**Goal of the exercise**. From first line to last, output the records below exactly.

____

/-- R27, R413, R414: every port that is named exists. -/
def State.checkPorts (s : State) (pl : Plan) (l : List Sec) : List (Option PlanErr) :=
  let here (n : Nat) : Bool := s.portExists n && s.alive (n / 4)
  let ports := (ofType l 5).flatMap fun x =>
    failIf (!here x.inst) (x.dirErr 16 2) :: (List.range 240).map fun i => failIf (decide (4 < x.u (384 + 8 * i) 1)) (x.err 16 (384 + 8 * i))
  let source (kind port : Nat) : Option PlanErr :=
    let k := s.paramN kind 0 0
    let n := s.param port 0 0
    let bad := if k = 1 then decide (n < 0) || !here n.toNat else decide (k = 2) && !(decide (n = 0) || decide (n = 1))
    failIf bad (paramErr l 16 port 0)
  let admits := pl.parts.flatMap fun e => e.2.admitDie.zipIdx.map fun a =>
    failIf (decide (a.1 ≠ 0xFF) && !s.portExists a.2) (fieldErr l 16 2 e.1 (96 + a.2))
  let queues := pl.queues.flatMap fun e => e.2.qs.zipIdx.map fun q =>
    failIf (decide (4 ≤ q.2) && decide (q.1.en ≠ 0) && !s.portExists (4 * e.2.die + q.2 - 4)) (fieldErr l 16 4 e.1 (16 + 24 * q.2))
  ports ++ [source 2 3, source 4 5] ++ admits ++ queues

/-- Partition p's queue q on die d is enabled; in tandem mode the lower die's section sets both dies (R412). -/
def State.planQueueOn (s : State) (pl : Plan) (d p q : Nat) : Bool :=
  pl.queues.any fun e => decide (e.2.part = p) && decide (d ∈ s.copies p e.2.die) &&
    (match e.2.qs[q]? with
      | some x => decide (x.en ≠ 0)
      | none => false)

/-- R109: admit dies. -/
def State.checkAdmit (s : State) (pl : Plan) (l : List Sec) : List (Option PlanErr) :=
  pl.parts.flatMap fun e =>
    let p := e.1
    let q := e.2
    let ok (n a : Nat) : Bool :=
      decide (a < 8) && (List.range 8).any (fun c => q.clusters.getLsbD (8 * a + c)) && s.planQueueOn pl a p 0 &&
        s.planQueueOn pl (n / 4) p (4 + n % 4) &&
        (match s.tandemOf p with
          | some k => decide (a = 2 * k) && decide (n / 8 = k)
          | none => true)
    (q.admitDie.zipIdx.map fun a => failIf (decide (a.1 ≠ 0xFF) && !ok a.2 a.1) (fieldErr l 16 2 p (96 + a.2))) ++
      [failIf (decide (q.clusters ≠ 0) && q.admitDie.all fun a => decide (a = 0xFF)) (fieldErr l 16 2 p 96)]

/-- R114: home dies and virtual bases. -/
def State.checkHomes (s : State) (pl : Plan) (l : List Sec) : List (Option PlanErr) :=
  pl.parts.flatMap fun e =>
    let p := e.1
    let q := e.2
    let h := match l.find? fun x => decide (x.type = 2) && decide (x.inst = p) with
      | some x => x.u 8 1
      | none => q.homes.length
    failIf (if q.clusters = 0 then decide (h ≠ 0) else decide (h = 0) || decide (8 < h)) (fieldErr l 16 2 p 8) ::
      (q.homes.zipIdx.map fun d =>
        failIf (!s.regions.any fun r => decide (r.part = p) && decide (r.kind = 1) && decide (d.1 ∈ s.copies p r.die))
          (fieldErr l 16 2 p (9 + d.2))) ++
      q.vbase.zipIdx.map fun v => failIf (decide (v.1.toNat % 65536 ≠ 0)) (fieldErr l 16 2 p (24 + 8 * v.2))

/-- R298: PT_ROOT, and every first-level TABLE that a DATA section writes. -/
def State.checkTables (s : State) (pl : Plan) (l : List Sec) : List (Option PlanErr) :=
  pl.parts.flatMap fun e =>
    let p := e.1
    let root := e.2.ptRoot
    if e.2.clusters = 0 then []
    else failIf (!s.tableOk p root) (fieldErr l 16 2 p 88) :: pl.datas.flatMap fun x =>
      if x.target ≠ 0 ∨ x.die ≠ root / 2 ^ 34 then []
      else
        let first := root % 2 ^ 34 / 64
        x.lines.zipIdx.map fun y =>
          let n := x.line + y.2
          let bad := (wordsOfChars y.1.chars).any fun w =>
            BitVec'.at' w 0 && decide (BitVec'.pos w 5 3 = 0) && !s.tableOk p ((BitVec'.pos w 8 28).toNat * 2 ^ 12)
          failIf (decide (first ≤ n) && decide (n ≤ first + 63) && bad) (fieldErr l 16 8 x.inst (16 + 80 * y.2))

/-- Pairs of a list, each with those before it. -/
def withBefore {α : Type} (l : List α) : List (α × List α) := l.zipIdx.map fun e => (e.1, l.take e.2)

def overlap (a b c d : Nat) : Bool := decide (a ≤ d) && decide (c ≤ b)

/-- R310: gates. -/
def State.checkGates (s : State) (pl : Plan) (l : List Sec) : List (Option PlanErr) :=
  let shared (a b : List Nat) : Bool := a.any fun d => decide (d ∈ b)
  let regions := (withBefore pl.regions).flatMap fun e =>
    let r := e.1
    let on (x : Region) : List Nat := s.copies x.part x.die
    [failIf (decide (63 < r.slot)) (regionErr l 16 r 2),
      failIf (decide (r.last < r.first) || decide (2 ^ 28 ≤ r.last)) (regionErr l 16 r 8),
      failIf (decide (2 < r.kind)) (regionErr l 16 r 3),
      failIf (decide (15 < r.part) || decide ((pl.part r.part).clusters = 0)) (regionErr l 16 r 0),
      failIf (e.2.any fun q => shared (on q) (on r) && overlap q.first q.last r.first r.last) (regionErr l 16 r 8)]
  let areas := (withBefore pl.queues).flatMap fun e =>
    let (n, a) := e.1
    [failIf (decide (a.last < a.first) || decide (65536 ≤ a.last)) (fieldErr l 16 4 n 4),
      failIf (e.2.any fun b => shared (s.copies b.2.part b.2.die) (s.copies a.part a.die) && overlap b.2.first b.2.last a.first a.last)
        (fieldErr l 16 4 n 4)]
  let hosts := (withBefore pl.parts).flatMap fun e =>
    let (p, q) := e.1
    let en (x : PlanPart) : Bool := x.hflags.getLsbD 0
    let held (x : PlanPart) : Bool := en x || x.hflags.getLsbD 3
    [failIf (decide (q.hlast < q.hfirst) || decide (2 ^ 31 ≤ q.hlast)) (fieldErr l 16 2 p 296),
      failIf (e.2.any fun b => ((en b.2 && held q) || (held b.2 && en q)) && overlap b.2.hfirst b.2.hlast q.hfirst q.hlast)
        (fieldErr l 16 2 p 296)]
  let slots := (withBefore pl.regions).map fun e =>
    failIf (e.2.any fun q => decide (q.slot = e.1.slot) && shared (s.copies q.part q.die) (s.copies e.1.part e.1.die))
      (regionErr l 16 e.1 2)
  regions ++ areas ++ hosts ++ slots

____

**Output of the task**.
/-- R27, R413, R414: every port that is named exists. -/
def State.checkPorts (s : State) (pl : Plan) (l : List Sec) : List (Option PlanErr) :=
  let here (n : Nat) : Bool := s.portExists n && s.alive (n / 4)
  let ports := (ofType l 5).flatMap fun x =>
    failIf (!here x.inst) (x.dirErr 16 2) :: (List.range 240).map fun i => failIf (decide (4 < x.u (384 + 8 * i) 1)) (x.err 16 (384 + 8 * i))
  let source (kind port : Nat) : Option PlanErr :=
    let k := s.paramN kind 0 0
    let n := s.param port 0 0
    let bad := if k = 1 then decide (n < 0) || !here n.toNat else decide (k = 2) && !(decide (n = 0) || decide (n = 1))
    failIf bad (paramErr l 16 port 0)
  let admits := pl.parts.flatMap fun e => e.2.admitDie.zipIdx.map fun a =>
    failIf (decide (a.1 ≠ 0xFF) && !s.portExists a.2) (fieldErr l 16 2 e.1 (96 + a.2))
  let queues := pl.queues.flatMap fun e => e.2.qs.zipIdx.map fun q =>
    failIf (decide (4 ≤ q.2) && decide (q.1.en ≠ 0) && !s.portExists (4 * e.2.die + q.2 - 4)) (fieldErr l 16 4 e.1 (16 + 24 * q.2))
  ports ++ [source 2 3, source 4 5] ++ admits ++ queues

/-- Partition p's queue q on die d is enabled; in tandem mode the lower die's section sets both dies (R412). -/
def State.planQueueOn (s : State) (pl : Plan) (d p q : Nat) : Bool :=
  pl.queues.any fun e => decide (e.2.part = p) && decide (d ∈ s.copies p e.2.die) &&
    (match e.2.qs[q]? with
      | some x => decide (x.en ≠ 0)
      | none => false)

/-- R109: admit dies. -/
def State.checkAdmit (s : State) (pl : Plan) (l : List Sec) : List (Option PlanErr) :=
  pl.parts.flatMap fun e =>
    let p := e.1
    let q := e.2
    let ok (n a : Nat) : Bool :=
      decide (a < 8) && (List.range 8).any (fun c => q.clusters.getLsbD (8 * a + c)) && s.planQueueOn pl a p 0 &&
        s.planQueueOn pl (n / 4) p (4 + n % 4) &&
        (match s.tandemOf p with
          | some k => decide (a = 2 * k) && decide (n / 8 = k)
          | none => true)
    (q.admitDie.zipIdx.map fun a => failIf (decide (a.1 ≠ 0xFF) && !ok a.2 a.1) (fieldErr l 16 2 p (96 + a.2))) ++
      [failIf (decide (q.clusters ≠ 0) && q.admitDie.all fun a => decide (a = 0xFF)) (fieldErr l 16 2 p 96)]

/-- R114: home dies and virtual bases. -/
def State.checkHomes (s : State) (pl : Plan) (l : List Sec) : List (Option PlanErr) :=
  pl.parts.flatMap fun e =>
    let p := e.1
    let q := e.2
    let h := match l.find? fun x => decide (x.type = 2) && decide (x.inst = p) with
      | some x => x.u 8 1
      | none => q.homes.length
    failIf (if q.clusters = 0 then decide (h ≠ 0) else decide (h = 0) || decide (8 < h)) (fieldErr l 16 2 p 8) ::
      (q.homes.zipIdx.map fun d =>
        failIf (!s.regions.any fun r => decide (r.part = p) && decide (r.kind = 1) && decide (d.1 ∈ s.copies p r.die))
          (fieldErr l 16 2 p (9 + d.2))) ++
      q.vbase.zipIdx.map fun v => failIf (decide (v.1.toNat % 65536 ≠ 0)) (fieldErr l 16 2 p (24 + 8 * v.2))

/-- R298: PT_ROOT, and every first-level TABLE that a DATA section writes. -/
def State.checkTables (s : State) (pl : Plan) (l : List Sec) : List (Option PlanErr) :=
  pl.parts.flatMap fun e =>
    let p := e.1
    let root := e.2.ptRoot
    if e.2.clusters = 0 then []
    else failIf (!s.tableOk p root) (fieldErr l 16 2 p 88) :: pl.datas.flatMap fun x =>
      if x.target ≠ 0 ∨ x.die ≠ root / 2 ^ 34 then []
      else
        let first := root % 2 ^ 34 / 64
        x.lines.zipIdx.map fun y =>
          let n := x.line + y.2
          let bad := (wordsOfChars y.1.chars).any fun w =>
            BitVec'.at' w 0 && decide (BitVec'.pos w 5 3 = 0) && !s.tableOk p ((BitVec'.pos w 8 28).toNat * 2 ^ 12)
          failIf (decide (first ≤ n) && decide (n ≤ first + 63) && bad) (fieldErr l 16 8 x.inst (16 + 80 * y.2))

/-- Pairs of a list, each with those before it. -/
def withBefore {α : Type} (l : List α) : List (α × List α) := l.zipIdx.map fun e => (e.1, l.take e.2)

def overlap (a b c d : Nat) : Bool := decide (a ≤ d) && decide (c ≤ b)

/-- R310: gates. -/
def State.checkGates (s : State) (pl : Plan) (l : List Sec) : List (Option PlanErr) :=
  let shared (a b : List Nat) : Bool := a.any fun d => decide (d ∈ b)
  let regions := (withBefore pl.regions).flatMap fun e =>
    let r := e.1
    let on (x : Region) : List Nat := s.copies x.part x.die
    [failIf (decide (63 < r.slot)) (regionErr l 16 r 2),
      failIf (decide (r.last < r.first) || decide (2 ^ 28 ≤ r.last)) (regionErr l 16 r 8),
      failIf (decide (2 < r.kind)) (regionErr l 16 r 3),
      failIf (decide (15 < r.part) || decide ((pl.part r.part).clusters = 0)) (regionErr l 16 r 0),
      failIf (e.2.any fun q => shared (on q) (on r) && overlap q.first q.last r.first r.last) (regionErr l 16 r 8)]
  let areas := (withBefore pl.queues).flatMap fun e =>
    let (n, a) := e.1
    [failIf (decide (a.last < a.first) || decide (65536 ≤ a.last)) (fieldErr l 16 4 n 4),
      failIf (e.2.any fun b => shared (s.copies b.2.part b.2.die) (s.copies a.part a.die) && overlap b.2.first b.2.last a.first a.last)
        (fieldErr l 16 4 n 4)]
  let hosts := (withBefore pl.parts).flatMap fun e =>
    let (p, q) := e.1
    let en (x : PlanPart) : Bool := x.hflags.getLsbD 0
    let held (x : PlanPart) : Bool := en x || x.hflags.getLsbD 3
    [failIf (decide (q.hlast < q.hfirst) || decide (2 ^ 31 ≤ q.hlast)) (fieldErr l 16 2 p 296),
      failIf (e.2.any fun b => ((en b.2 && held q) || (held b.2 && en q)) && overlap b.2.hfirst b.2.hlast q.hfirst q.hlast)
        (fieldErr l 16 2 p 296)]
  let slots := (withBefore pl.regions).map fun e =>
    failIf (e.2.any fun q => decide (q.slot = e.1.slot) && shared (s.copies q.part q.die) (s.copies e.1.part e.1.die))
      (regionErr l 16 e.1 2)
  regions ++ areas ++ hosts ++ slots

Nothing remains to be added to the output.